Entries supplied START

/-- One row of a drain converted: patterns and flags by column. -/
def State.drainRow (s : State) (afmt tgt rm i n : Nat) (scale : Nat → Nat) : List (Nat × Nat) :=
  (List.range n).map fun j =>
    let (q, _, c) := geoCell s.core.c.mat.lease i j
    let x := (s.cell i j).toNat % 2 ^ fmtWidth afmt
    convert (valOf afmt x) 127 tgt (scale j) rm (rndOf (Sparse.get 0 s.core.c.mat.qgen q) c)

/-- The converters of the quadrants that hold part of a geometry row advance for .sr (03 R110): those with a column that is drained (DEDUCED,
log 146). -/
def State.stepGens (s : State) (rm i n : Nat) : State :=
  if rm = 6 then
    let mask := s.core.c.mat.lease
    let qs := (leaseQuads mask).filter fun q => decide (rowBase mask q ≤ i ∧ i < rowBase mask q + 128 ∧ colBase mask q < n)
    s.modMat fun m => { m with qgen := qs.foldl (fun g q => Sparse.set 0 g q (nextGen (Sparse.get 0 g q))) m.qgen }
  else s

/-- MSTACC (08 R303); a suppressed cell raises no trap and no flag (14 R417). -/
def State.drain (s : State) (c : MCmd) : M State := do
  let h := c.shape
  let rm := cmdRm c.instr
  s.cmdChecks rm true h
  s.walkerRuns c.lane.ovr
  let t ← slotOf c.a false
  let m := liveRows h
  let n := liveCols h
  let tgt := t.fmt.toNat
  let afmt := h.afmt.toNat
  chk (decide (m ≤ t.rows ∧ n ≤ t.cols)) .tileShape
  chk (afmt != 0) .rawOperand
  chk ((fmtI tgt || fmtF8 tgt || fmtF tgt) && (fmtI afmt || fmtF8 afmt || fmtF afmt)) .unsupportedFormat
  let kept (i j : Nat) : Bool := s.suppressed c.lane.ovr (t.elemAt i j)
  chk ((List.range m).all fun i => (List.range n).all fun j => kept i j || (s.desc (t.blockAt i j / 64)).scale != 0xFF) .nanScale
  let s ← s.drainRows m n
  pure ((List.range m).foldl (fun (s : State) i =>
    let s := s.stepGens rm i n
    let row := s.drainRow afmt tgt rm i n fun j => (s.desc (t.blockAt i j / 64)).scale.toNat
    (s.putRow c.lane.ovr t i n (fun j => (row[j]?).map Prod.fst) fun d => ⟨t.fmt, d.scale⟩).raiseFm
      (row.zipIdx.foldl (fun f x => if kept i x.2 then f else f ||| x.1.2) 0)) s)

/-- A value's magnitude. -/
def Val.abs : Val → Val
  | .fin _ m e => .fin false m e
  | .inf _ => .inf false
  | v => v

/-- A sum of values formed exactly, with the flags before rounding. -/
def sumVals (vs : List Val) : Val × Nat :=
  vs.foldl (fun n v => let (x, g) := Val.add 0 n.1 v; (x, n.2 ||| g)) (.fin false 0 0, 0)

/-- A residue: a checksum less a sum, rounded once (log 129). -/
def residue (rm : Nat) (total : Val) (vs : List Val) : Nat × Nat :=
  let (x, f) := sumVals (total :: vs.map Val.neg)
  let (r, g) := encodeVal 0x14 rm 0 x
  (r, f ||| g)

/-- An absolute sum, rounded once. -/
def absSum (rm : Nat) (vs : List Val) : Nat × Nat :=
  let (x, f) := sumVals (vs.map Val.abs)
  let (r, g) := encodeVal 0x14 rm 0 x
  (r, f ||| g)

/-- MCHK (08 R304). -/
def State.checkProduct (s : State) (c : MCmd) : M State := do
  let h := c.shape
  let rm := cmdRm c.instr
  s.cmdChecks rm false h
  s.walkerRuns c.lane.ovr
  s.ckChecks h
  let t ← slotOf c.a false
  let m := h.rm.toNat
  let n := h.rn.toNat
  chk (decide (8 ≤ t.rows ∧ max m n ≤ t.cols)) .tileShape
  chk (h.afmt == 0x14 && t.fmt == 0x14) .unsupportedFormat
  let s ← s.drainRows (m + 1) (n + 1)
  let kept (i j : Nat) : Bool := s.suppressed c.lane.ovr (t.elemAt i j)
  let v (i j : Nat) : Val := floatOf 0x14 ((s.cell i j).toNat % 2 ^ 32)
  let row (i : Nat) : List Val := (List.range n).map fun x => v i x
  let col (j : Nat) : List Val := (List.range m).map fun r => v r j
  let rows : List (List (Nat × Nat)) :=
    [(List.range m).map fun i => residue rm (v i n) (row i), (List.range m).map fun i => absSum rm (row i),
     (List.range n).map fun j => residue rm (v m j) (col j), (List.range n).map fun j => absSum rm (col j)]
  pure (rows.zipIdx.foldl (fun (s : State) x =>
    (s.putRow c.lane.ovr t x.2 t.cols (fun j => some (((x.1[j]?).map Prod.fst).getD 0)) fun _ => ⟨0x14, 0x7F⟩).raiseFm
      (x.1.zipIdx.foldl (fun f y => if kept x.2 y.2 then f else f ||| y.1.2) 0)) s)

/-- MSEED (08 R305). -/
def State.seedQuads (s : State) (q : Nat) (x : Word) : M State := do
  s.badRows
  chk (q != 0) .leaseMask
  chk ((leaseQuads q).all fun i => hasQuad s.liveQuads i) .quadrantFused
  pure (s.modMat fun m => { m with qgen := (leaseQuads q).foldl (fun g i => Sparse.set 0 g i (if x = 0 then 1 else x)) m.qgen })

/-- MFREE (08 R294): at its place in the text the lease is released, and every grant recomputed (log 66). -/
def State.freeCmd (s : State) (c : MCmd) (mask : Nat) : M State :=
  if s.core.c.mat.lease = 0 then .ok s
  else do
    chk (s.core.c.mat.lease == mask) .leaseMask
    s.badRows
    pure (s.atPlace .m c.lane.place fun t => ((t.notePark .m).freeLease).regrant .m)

Entries supplied END
Entries supplied START

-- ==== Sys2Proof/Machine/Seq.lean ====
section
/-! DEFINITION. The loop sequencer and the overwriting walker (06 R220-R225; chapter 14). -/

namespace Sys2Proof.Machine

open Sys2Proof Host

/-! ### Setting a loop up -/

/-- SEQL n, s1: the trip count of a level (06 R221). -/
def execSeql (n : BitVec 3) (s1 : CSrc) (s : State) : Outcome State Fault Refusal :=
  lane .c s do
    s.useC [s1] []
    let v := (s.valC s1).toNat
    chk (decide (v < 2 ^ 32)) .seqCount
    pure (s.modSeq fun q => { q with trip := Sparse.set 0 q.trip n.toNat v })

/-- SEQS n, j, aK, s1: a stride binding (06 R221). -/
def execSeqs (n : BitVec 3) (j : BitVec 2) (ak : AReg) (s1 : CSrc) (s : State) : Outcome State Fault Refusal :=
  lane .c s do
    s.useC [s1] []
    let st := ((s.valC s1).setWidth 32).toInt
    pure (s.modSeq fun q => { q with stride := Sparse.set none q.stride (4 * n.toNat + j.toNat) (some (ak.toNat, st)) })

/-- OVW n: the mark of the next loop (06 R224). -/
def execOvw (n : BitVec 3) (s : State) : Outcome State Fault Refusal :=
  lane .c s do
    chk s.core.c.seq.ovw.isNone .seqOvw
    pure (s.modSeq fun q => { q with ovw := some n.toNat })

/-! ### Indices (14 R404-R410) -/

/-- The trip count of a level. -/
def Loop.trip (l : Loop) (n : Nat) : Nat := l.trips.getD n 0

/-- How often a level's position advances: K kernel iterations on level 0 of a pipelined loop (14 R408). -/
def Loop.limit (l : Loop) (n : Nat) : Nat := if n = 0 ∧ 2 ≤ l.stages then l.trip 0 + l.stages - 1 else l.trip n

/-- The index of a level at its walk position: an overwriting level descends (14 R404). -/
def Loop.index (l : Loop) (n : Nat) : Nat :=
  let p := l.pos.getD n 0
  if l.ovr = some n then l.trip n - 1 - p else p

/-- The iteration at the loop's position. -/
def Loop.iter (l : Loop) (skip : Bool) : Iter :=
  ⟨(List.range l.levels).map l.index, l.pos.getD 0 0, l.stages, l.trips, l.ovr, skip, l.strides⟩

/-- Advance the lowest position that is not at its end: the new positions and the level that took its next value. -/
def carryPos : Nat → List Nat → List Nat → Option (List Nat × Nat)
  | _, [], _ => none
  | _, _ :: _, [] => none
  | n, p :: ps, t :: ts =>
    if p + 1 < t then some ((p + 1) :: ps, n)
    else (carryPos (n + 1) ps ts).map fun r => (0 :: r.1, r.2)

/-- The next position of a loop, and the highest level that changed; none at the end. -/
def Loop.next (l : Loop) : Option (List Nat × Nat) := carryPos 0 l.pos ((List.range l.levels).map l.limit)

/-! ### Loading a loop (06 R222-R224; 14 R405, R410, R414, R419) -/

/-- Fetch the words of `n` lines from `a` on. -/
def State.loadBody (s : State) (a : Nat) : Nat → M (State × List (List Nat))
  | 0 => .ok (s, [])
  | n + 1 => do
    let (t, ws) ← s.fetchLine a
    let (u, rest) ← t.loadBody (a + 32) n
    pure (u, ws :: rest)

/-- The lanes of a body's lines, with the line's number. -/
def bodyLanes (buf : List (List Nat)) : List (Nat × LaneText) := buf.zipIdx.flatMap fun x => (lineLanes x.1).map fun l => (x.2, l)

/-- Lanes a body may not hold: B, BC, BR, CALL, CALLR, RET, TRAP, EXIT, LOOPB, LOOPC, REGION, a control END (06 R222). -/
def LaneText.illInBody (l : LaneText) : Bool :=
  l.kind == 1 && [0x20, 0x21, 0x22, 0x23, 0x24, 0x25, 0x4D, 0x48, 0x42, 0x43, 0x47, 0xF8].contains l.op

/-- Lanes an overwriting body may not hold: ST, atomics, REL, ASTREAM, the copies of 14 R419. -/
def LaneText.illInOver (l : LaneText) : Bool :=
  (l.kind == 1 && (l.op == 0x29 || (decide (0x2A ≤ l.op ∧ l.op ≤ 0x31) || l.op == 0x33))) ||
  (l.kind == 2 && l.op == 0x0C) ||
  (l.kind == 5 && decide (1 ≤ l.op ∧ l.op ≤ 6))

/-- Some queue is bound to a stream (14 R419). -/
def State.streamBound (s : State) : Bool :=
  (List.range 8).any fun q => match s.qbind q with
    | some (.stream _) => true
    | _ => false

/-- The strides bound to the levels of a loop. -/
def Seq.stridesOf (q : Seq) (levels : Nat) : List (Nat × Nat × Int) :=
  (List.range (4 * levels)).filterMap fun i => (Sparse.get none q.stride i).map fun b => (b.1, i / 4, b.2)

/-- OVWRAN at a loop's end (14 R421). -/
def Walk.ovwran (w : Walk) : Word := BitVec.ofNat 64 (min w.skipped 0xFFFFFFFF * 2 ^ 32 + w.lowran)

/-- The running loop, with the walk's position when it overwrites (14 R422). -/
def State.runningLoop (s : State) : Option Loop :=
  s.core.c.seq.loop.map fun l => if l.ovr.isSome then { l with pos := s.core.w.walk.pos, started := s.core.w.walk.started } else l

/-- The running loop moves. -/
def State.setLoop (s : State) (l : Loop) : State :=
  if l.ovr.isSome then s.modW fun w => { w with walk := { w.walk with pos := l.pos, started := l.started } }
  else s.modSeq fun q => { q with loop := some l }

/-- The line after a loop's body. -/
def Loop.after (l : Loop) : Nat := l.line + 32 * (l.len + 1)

Entries supplied END
Entries supplied START

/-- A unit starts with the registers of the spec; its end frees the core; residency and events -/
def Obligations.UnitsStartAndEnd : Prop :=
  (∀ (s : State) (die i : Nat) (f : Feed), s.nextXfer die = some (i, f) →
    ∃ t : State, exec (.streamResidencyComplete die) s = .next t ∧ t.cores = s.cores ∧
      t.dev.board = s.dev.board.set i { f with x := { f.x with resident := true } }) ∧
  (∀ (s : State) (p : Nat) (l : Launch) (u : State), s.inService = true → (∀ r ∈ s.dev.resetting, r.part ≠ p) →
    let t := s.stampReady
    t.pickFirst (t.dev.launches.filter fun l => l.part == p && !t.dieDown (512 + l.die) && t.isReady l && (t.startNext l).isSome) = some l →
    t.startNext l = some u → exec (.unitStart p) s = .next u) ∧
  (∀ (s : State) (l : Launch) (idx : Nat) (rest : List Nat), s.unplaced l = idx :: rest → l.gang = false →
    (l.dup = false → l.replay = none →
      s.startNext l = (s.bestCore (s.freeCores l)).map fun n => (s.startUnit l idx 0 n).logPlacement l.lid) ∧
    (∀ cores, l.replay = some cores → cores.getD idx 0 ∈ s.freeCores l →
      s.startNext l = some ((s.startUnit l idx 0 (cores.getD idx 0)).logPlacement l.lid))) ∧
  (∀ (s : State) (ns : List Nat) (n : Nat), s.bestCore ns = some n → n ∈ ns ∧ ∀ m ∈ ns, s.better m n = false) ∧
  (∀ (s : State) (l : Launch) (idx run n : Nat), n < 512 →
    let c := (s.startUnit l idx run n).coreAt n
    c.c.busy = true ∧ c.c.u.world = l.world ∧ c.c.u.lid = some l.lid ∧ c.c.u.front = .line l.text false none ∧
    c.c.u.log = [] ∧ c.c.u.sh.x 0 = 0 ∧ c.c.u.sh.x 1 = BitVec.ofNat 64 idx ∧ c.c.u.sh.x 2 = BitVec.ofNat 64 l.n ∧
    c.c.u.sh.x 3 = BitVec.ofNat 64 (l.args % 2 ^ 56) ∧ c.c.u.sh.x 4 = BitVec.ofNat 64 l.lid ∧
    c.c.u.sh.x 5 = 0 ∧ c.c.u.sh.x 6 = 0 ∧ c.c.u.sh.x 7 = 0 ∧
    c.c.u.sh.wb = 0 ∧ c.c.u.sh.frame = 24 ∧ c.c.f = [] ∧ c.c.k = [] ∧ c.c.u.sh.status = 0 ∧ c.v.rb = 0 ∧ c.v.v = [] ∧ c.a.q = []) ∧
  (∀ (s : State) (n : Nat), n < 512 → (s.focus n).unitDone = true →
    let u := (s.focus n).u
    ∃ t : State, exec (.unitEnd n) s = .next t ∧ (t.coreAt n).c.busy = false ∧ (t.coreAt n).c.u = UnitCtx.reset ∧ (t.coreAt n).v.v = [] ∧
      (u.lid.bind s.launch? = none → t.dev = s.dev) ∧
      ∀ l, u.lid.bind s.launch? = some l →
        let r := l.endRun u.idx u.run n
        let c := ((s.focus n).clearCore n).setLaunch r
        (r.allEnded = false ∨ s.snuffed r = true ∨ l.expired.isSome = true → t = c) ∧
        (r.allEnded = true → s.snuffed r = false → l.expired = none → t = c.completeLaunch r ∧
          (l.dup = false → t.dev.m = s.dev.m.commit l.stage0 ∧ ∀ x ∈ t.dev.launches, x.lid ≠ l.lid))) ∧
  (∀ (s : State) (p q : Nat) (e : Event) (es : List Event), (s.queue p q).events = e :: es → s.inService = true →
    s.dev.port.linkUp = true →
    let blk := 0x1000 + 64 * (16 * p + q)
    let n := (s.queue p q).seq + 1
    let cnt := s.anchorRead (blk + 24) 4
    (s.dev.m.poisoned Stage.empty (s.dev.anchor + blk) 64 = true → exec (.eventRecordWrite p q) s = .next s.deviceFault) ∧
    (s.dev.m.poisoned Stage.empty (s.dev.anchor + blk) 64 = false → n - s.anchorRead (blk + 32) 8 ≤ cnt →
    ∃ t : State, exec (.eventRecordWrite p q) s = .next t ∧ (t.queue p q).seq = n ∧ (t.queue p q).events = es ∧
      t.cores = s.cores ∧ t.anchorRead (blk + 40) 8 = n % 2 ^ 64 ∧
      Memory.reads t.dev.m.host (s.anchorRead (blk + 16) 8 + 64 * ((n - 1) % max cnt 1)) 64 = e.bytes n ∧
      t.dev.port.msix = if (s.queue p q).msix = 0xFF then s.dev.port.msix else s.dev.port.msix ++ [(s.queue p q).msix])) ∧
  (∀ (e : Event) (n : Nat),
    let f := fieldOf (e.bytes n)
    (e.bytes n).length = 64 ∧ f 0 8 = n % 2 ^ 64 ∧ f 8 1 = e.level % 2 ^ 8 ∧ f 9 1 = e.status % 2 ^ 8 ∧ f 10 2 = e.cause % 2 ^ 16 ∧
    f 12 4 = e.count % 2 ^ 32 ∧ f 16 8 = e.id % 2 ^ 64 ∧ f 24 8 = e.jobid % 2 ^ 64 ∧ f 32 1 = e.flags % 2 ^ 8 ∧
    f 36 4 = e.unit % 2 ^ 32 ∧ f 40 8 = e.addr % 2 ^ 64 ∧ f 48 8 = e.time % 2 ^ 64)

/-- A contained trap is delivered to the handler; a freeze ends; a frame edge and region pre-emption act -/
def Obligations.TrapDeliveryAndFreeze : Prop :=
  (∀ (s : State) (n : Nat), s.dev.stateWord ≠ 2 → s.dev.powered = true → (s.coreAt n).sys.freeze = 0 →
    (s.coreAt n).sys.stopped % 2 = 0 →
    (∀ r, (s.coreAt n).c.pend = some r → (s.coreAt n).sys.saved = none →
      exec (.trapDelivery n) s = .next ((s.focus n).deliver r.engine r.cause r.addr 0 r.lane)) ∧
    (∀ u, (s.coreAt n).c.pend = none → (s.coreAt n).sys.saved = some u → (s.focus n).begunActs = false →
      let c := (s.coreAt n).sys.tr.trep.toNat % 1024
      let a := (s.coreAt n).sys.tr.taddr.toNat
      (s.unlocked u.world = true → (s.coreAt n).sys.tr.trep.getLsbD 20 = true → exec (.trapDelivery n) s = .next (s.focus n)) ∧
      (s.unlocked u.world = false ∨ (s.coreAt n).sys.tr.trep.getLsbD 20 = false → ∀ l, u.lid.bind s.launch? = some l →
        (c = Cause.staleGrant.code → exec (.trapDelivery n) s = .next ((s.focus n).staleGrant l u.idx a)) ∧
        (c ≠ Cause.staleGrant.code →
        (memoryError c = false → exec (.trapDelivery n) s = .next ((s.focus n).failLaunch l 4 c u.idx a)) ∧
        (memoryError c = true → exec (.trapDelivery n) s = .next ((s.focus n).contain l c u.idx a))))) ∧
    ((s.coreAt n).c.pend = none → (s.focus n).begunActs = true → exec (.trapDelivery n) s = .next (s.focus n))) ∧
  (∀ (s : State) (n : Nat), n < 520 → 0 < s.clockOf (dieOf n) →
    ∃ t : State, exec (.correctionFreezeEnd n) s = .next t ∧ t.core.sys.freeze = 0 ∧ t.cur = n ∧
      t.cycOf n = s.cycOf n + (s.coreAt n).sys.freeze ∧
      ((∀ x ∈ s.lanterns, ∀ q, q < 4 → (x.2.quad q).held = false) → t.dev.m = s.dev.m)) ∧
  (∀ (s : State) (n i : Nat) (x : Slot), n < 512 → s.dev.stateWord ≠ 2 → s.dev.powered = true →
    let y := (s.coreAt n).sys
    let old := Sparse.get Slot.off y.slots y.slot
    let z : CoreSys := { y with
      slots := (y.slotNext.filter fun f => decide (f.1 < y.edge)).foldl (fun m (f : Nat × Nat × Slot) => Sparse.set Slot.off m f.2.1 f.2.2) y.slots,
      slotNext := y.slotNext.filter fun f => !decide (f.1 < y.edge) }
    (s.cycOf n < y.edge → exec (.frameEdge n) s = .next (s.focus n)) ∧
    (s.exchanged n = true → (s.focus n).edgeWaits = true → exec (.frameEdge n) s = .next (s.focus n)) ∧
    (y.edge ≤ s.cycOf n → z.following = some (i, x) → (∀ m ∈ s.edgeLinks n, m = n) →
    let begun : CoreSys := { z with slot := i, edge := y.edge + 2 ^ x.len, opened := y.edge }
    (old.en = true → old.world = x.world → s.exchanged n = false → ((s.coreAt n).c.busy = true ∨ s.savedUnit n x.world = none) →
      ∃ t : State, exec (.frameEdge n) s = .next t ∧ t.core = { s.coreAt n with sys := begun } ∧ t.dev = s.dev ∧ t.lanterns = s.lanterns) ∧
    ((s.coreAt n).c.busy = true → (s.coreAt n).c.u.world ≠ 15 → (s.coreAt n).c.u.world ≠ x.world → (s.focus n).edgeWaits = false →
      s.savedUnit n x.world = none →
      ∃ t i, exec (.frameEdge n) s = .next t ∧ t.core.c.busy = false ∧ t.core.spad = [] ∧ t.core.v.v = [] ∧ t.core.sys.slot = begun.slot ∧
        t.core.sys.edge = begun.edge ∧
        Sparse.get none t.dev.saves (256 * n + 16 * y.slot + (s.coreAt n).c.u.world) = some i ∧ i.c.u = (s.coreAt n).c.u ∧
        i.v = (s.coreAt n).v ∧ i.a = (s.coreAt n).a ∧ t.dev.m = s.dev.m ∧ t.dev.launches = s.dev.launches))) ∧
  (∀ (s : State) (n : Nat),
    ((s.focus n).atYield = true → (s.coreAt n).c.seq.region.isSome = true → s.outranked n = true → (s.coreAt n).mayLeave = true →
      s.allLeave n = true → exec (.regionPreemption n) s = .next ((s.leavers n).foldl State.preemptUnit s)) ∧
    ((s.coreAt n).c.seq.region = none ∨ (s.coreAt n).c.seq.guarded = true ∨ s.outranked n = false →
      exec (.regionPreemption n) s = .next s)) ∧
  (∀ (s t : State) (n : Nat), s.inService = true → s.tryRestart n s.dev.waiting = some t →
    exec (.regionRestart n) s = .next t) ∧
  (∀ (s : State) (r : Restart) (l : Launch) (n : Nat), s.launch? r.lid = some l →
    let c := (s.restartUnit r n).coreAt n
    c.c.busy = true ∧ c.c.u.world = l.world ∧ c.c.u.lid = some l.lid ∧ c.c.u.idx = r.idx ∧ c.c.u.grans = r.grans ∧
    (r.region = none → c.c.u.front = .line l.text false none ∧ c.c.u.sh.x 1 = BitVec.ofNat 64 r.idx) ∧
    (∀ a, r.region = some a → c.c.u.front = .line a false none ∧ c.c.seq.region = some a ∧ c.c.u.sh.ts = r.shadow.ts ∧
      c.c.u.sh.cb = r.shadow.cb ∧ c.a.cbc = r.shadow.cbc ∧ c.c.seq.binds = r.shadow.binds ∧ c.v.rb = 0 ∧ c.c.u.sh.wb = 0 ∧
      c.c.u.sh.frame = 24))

Entries supplied END

§ **Required work**: Given the records above, return exactly the lines starting at the line containing "rounded once. -/" and ending at the line containing "(08 R304). -/", including both.

§ **Answer for this exercise**:
/-- An absolute sum, rounded once. -/
def absSum (rm : Nat) (vs : List Val) : Nat × Nat :=
  let (x, f) := sumVals (vs.map Val.abs)
  let (r, g) := encodeVal 0x14 rm 0 x
  (r, f ||| g)

/-- MCHK (08 R304). -/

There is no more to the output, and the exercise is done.